- **Stored data**
-- ==== Sys2Proof/Tests/Slice0.lean ====
section
/-! SUPPORT. Tests: the checks of well-formed operands, witnesses of the hypotheses of the statements, and small steps whose
results are taken from the spec's own rules. -/

namespace Sys2Proof.Tests

-- The theorems below are elaborated one after another, so that their kernel checks do not wait for each other in threads of their own.
set_option Elab.async false

open Sys2Proof Sys2Proof.Machine

/-! ### Small states -/

/-- `n` words of a descriptor: those named at their numbers, the others 0. -/
def wordsAt (n : Nat) (l : List (Nat × Nat)) : List Nat := (upto n).map fun k => ((l.find? fun e => e.1 == k).map (·.2)).getD 0

/-- Memory with bytes from an address up. -/
def memAt (a : Nat) (bs : List Byte) : List (Nat × Byte) := bytesFrom a bs

/-- A window of all HBM and more, with every permission. -/
def win : BitVec 256 := BitVec.ofNat 256 (2 ^ 46 * 2 ^ 64 + 2 ^ 128 + 2 ^ 129 + 2 ^ 131)

/-- A job with that window that holds core 0, and has key 7. -/
def job0 : Job := { ring := 0, entry := 0x8000, desc := BitVec.ofNat 1536 (7 * 2 ^ 32), wins := [win], cores := [0] }

/-- The descriptor of gang 0, of cores 0 and 1, with SPLIT 0. -/
def gang01 : BitVec 512 := BitVec.ofNat 512 (2 ^ 14 + 2 * 2 ^ 16 + 2 ^ 272)

/-- A state whose job 0 runs, with a core 0, an interface of it and memory. -/
def st (k : Core) (x : Iface) (m : List (Nat × Byte)) : State :=
  { State.reset with
    mem := ⟨m⟩
    jobs := ⟨[(0, some job0)]⟩
    cores := ⟨[(0, { k with ifc := { x with job := some 0, top := true } })]⟩ }

/-- A state whose job 0 runs on gang 0, of cores 0 and 1. -/
def gst (x : Iface) : State :=
  { st {} {} [] with jobs := ⟨[(0, some { job0 with cores := [0, 1], gangs := [gang01], gangSt := ⟨[(0, { x with job := some 0, top := true })]⟩ })]⟩ }

/-! ### Vector programs -/

/-- The run of a program of core 0. -/
def run0 : VRun := { owner := .core 0, idx := 0, gang := false }

/-- Core 0 runs a program whose one word is `w`. -/
def vst (w : Nat) (v : Vec) (m : List (Nat × Byte)) (x : VRun) : State :=
  st { vec := { v with prog := 0x1000, run := some x } } {} (memAt 0x1000 (leBytes 4 w) ++ m)

/-- What `VecAt` says, as a test. -/
def atWord (s : State) (x : VRun) (w : Nat) : Bool :=
  decide ((s.core 0).vec.run = some x) && !s.darns (.vector 0) &&
  decide (s.denied (.core 0) false .fetch (instrAddr (s.core 0).vec x) 4 = none) && s.natAt (instrAddr (s.core 0).vec x) 4 == w

theorem vecAt_of {s : State} {x : VRun} {w : Nat} (h : atWord s x w = true) : VecAt s 0 x w := by
  simp only [atWord, Bool.and_eq_true, decide_eq_true_eq, Bool.not_eq_true', beq_iff_eq] at h
  exact ⟨h.1.1.1, h.1.1.2, h.1.2, h.2⟩

/-- An instruction word from its fields. -/
def word (opc d a b mk fn : Nat) : Nat := opc + d * 2 ^ 7 + a * 2 ^ 12 + b * 2 ^ 17 + mk * 2 ^ 22 + fn * 2 ^ 25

- **Exercise directions**
Find and copy every line in the entries above where the string "Bool" occurs.

- **Reply to the task**
def atWord (s : State) (x : VRun) (w : Nat) : Bool :=
  simp only [atWord, Bool.and_eq_true, decide_eq_true_eq, Bool.not_eq_true', beq_iff_eq] at h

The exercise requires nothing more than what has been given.